Cerpen, Kompas, Ni Komang Ariani

Orang-orang Aneh dari Selatan

Orang-orang Aneh dari Selatan - Cerpen Ni Komang Ariani

Orang-orang Aneh dari Selatan ilustrasi Rusyan Yasin/Kompas

3.4
(17)

Cerpen Ni Komang Ariani (Kompas, 13 Oktober 2024)

AKU melihat orang-orang berdatangan dari Selatan. Mereka datang dalam rombongan-rombongan kecil. Orang-orang yang datang itu tampak lelah dan sarat oleh kekacauan di dalam pikiran mereka. Kepergian mereka ke desa Rembulan seperti menyimpan harapan yang sangat besar. Desa Rembulan yang diapit perbukitan tiga penjuru, entah kenapa dianggap sebagai desa yang bisa memberikan harapan untuk mereka. Untuk sampai ke desa Rembulan, orang-orang dari Selatan harus menyusuri sungai Kuning yang berkelok-kelok. Mereka harus berjalan selama tiga hari tiga malam untuk bisa sampai ke hulu sungai Kuning. Orang-orang Selatan yang biasa dengan kehidupan perkotaan akan menganggap ini perjalanan gila.

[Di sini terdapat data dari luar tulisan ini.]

-- ==== Sys2Proof/Laws/Send.lean ====
section
/-! SUPPORT. What the operations of the retransmission engine do, once each. -/

namespace Sys2Proof.Machine

/-- A send command is accepted exactly when the block is running, no send is pending and the payload fits
(43_send.md R221, R224). -/
theorem sendRefusal_eq_none_iff (s : State) :
    s.sendRefusal = none ↔
      s.run.fatal = false ∧ s.run.stopped = false ∧ s.pend.state ≠ .awaitingAck ∧
        s.data.txLen.toNat ≤ s.cfg.maxPayload := by
  unfold State.sendRefusal
  cases hf : s.run.fatal <;> cases hs : s.run.stopped <;>
    by_cases ha : s.pend.state = .awaitingAck <;>
    by_cases hl : s.data.txLen.toNat ≤ s.cfg.maxPayload <;> simp [ha, hl]

/-- Why a send command is refused: the first of the three checks that fails (43_send.md R221, R224). -/
theorem sendRefusal_eq_some (s : State) (r : CmdResult) (h : s.sendRefusal = some r) :
    (r = .notRunning ∧ s.running = false) ∨
      (r = .busy ∧ s.running = true ∧ s.pend.state = .awaitingAck) ∨
      (r = .tooLong ∧ s.running = true ∧ s.pend.state ≠ .awaitingAck ∧ s.cfg.maxPayload < s.data.txLen.toNat) := by
  unfold State.sendRefusal at h
  unfold State.running
  cases hf : s.run.fatal <;> cases hs : s.run.stopped <;>
    by_cases ha : s.pend.state = .awaitingAck <;>
    by_cases hl : s.data.txLen.toNat > s.cfg.maxPayload <;> simp_all

/-- An encoded frame whose payload fits is its wire image (41_codec.md R170). -/
theorem encodedBytes_encodeFrame (p : Params) (sync : Half) (a b c d : Byte) (payload : List Byte)
    (h : payload.length ≤ p.maxPayload) :
    encodedBytes (encodeFrame p sync a b c d payload) = wireImage p sync a b c d payload := by
  rw [encodeFrame, if_neg (by omega), encodedBytes]

/-- The image of an accepted send (43_send.md R221, R224). -/
theorem sendImage_eq (s : State) (dest flags : Byte) (h : s.data.txLen.toNat ≤ s.cfg.maxPayload) :
    s.sendImage dest flags = wireImage s.cfg s.conf.sync dest s.conf.self s.txSeq flags s.txPayload :=
  encodedBytes_encodeFrame _ _ _ _ _ _ _ (by simpa using h)

/-- The image of an ACK: encoding an empty payload never fails (44_receive.md R269). -/
theorem ackImage_eq (s : State) (a i : Byte) :
    s.ackImage a i = wireImage s.cfg s.conf.sync a s.conf.self i 0x01#8 [] :=
  encodedBytes_encodeFrame _ _ _ _ _ _ _ (by simp)

/-- The first attempt of a reliable send (43_send.md R222). -/
theorem firstAttempt_eq (s : State) :
    s.firstAttempt =
      { s with
        pend := { s.pend with state := .awaitingAck, attempts := 1#8, remain := s.pend.timeout }
        sendResult := ⟨.pending, s.pend.id, 1#8⟩
        trace := s.trace ++ [.transmitRaw s.pend.image] ++ [.setMode .receive]
        trx := { s.trx with
          transmits := s.trx.transmits.tail, answered := s.trx.answered ++ [.transmitRaw s.transmitAnswer] } } :=
  rfl

/-- A retransmission (43_send.md R226). -/
theorem retransmit_eq (s : State) :
    s.retransmit =
      { s with
        pend := { s.pend with state := .awaitingAck, attempts := s.pend.attempts + 1, remain := s.pend.timeout }
        sendResult := { s.sendResult with attempts := s.pend.attempts + 1 }
        tel := { s.tel with retried := s.tel.retried + 1 }
        trace := s.trace ++ [.transmitRaw s.pend.image] ++ [.setMode .receive]
        trx := { s.trx with
          transmits := s.trx.transmits.tail, answered := s.trx.answered ++ [.transmitRaw s.transmitAnswer] } } :=
  rfl

/-- A send that has made all its attempts (43_send.md R227). -/
theorem failSend_eq (s : State) :
    s.failSend =
      { s with
        pend := { s.pend with state := .failed }
        sendResult := { s.sendResult with code := .failed }
        tel := { s.tel with failed := s.tel.failed + 1 } } :=
  rfl

/-- What an accepted SEND_RELIABLE does: one of three things (43_send.md R221). -/
theorem acceptReliable_cases (dest max : Byte) (s : State) :
    (dest = broadcast ∧
      s.acceptReliable dest max = (s.allocId.setResult .ok).sendOnce (s.sendImage dest 0x00#8) s.txSeq) ∨
    (dest ≠ broadcast ∧ max = 0#8 ∧
      s.acceptReliable dest max =
        (((s.allocId.setResult .ok).startPending dest s.txSeq max s.ackTimeout
          (s.sendImage dest 0x00#8)).countFailed).setSendResult .failed s.txSeq 0#8) ∨
    (dest ≠ broadcast ∧ max ≠ 0#8 ∧
      s.acceptReliable dest max =
        ((s.allocId.setResult .ok).startPending dest s.txSeq max s.ackTimeout
          (s.sendImage dest 0x00#8)).firstAttempt) := by
  by_cases hd : dest = broadcast
  · exact Or.inl ⟨hd, if_pos hd⟩
  · by_cases hm : max = 0#8
    · exact Or.inr (Or.inl ⟨hd, hm, (if_neg hd).trans (if_pos hm)⟩)
    · exact Or.inr (Or.inr ⟨hd, hm, (if_neg hd).trans (if_neg hm)⟩)

/-- What a timeout check does: one of three things (43_send.md R226). -/
theorem timeoutCheck_cases (s : State) :
    (s.pend.state = .awaitingAck ∧ s.pend.remain = 0#32 ∧ s.pend.attempts < s.pend.max ∧
      s.timeoutCheck = s.retransmit) ∨
    (s.pend.state = .awaitingAck ∧ s.pend.remain = 0#32 ∧ ¬ s.pend.attempts < s.pend.max ∧
      s.timeoutCheck = s.failSend) ∨
    (¬ (s.pend.state = .awaitingAck ∧ s.pend.remain = 0#32) ∧ s.timeoutCheck = s) := by
  unfold State.timeoutCheck
  by_cases h : s.pend.state = .awaitingAck ∧ s.pend.remain = 0#32
  · by_cases ha : s.pend.attempts < s.pend.max
    · exact Or.inl ⟨h.1, h.2, ha, by rw [if_pos h, if_pos ha]⟩
    · exact Or.inr (Or.inl ⟨h.1, h.2, ha, by rw [if_pos h, if_neg ha]⟩)
  · exact Or.inr (Or.inr ⟨h, if_neg h⟩)

/-- A timeout check touches the Pending Send, SEND_RESULT, the counters, the trace and the answers, and
nothing else. -/
theorem timeoutCheck_frame (s : State) :
    s.timeoutCheck =
      { s with
        pend := s.timeoutCheck.pend
        sendResult := s.timeoutCheck.sendResult
        tel := s.timeoutCheck.tel
        trace := s.timeoutCheck.trace
        trx := s.timeoutCheck.trx } := by
  rcases timeoutCheck_cases s with ⟨-, -, -, h⟩ | ⟨-, -, -, h⟩ | ⟨-, h⟩ <;> rw [h] <;> rfl

/-- A TICK counts P_REMAIN down or does nothing (43_send.md R225). -/
theorem tick_cases (s : State) :
    (s.pend.state = .awaitingAck ∧ 0#32 < s.pend.remain ∧
      s.tick = { s with pend := { s.pend with remain := s.pend.remain - 1 } }) ∨
    (¬ (s.pend.state = .awaitingAck ∧ 0#32 < s.pend.remain) ∧ s.tick = s) := by
  unfold State.tick
  by_cases h : s.pend.state = .awaitingAck ∧ 0#32 < s.pend.remain
  · exact Or.inl ⟨h.1, h.2, if_pos h⟩
  · exact Or.inr ⟨h, if_neg h⟩

end Sys2Proof.Machine
end

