-- ==== Sys2Proof/Tests/Slice0.lean ====
section
/-! SUPPORT. Tests on fixed values, and a witness for every obligation that has hypotheses. The expected values are
those of spec/95_test_vectors.md (V…, P…), of the tables of the rules named, or computed by hand from them. -/

namespace Sys2Proof.Tests

open Sys2Proof Sys2Proof.Machine

set_option Elab.async false

/-! ### Small states -/

/-- The configuration of 95_test_vectors.md, section 0, under which every vector runs. -/
def p0 : Params := Config.params

/-- The payload 48 69 of V30. -/
def hi : List Byte := [0x48#8, 0x69#8]

/-- The image of V30: to 0x03, from 0x01, id 0x02, flags 0x00, payload 48 69. -/
def v30 : List Byte :=
  [0xAA#8, 0xAA#8, 0xAA#8, 0xAA#8, 0x2D#8, 0xD4#8, 0x03#8, 0x01#8, 0x02#8, 0x00#8, 0x02#8, 0x48#8, 0x69#8, 0x1C#8,
    0xFF#8]

/-- The image of V31: to 0x09, from 0x01, id 0x00, flags 0x00, no payload. -/
def v31 : List Byte :=
  [0xAA#8, 0xAA#8, 0xAA#8, 0xAA#8, 0x2D#8, 0xD4#8, 0x09#8, 0x01#8, 0x00#8, 0x00#8, 0x00#8, 0xDD#8, 0xFD#8]

/-- The image of V32: to 0x09, from 0x01, id 0x00, flags 0x00, payload 48 69. -/
def v32 : List Byte :=
  [0xAA#8, 0xAA#8, 0xAA#8, 0xAA#8, 0x2D#8, 0xD4#8, 0x09#8, 0x01#8, 0x00#8, 0x00#8, 0x02#8, 0x48#8, 0x69#8, 0xCF#8,
    0x3F#8]

/-- The image of V33: the ACK from 0x09 to 0x01 for id 0x00. -/
def v33 : List Byte :=
  [0xAA#8, 0xAA#8, 0xAA#8, 0xAA#8, 0x2D#8, 0xD4#8, 0x01#8, 0x09#8, 0x00#8, 0x01#8, 0x00#8, 0x3F#8, 0xCC#8]

/-- The image of V35: to 0x05, from 0x05, id 0x07, flags 0x00, payload 41. -/
def v35 : List Byte :=
  [0xAA#8, 0xAA#8, 0xAA#8, 0xAA#8, 0x2D#8, 0xD4#8, 0x05#8, 0x05#8, 0x07#8, 0x00#8, 0x01#8, 0x41#8, 0x0C#8, 0x81#8]

/-- The image of V36: the ACK that answers V35. -/
def v36 : List Byte :=
  [0xAA#8, 0xAA#8, 0xAA#8, 0xAA#8, 0x2D#8, 0xD4#8, 0x05#8, 0x05#8, 0x07#8, 0x01#8, 0x00#8, 0x7C#8, 0x9D#8]

/-- The image of V39: broadcast, from 0x0A, id 0x20, flags 0x00, payload 55. -/
def v39 : List Byte :=
  [0xAA#8, 0xAA#8, 0xAA#8, 0xAA#8, 0x2D#8, 0xD4#8, 0xFF#8, 0x0A#8, 0x20#8, 0x00#8, 0x01#8, 0x55#8, 0x46#8, 0x61#8]

/-- After RESET, with local address `a` (as `SET_ADDR a, 0` leaves it). -/
def idleAt (a : Byte) : State := { State.reset with conf := ⟨a, false, 0x2DD4#16⟩ }

/-- `s` where the transceiver will answer `init` with true and the other calls from the lists. -/
def answering (readies : List Bool) (receives : List (List Byte × Rssi)) (transmits : List Bool) (s : State) : State :=
  { s with trx := ⟨[true], readies, receives, transmits, []⟩ }

/-- The block of V90 before its command: SELF = 0x01, payload 48 69 loaded, ARG = 200. -/
def loaded : State :=
  { idleAt 0x01#8 with
    mem := [(0x800, 0x48#8), (0x801, 0x69#8)], data := ⟨200#32, 2#8, 0x00020103#32, 0#10⟩ }

/-- A send of V90 pending after `attempts` transmissions with the timer at `remain`. -/
def awaiting (attempts : Byte) (remain : Ticks) : State :=
  { loaded with
    txSeq := 1#8
    pend := ⟨.awaitingAck, 0x09#8, 0x00#8, attempts, 3#8, 200#32, remain, v32⟩
    sendResult := ⟨.pending, 0x00#8, attempts⟩ }

/-- A block whose transceiver failed to start. -/
def fatal : State := { loaded with run := ⟨true, false, false⟩ }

Kawasan Selatan dikenal sebagai sebuah pinggiran kota yang hancur lebur. Kawasan ini ada di balik kota Sanya yang megah dan masyur. Selatan adalah kebalikan kota Sanya yang ada di brosur-brosur wisata dan menjadi impian semua orang untuk mengunjunginya. Hanya orang yang berada antara hidup dan mati yang cukup nekad untuk menyeberang ke Selatan melalui sebuah celah di dalam air yang menghubungkan dua area ini. Orang-orang yang terbiasa tinggal di kota Sanya, akan merasa seperti dilempar ke neraka ketika memasuki area Selatan.

Tembok yang tinggi menghalangi cahaya matahari masuk ke area Selatan. Area Selatan menjadi tempat yang selalu temaram dan sulit melihat wajah orang-orang yang lalu-lalang dengan jelas. Kalaupun sempat melihat sekilas wajah orang-orang itu, konon, orang-orang di Selatan memiliki wajah yang gelap. Entah apa yang mengubah orang yang hidup riang gembira di kota Sanya ini memilih menyeberang ke area Selatan. Aku belum pernah ke kota Sanya, namun aku mendengar orang-orang di sana memiliki wajah-wajah yang bening seperti kaca, pakaian hitam-hitam yang trendi, perkantoran dengan garis-garis yang tegas; pagi ditandai gegas, dan gerak langkah yang terburu-buru di tengah kerumunan; kesuntukan menekuni layar komputer, dan malam yang ditandai tubuh lunglai kelelahan. Subuh adalah saat yang mengerikan. Beberapa sudut kota Sanya ditandai jeritan histeris. Satu atau dua tubuh melayang deras dari ketinggian.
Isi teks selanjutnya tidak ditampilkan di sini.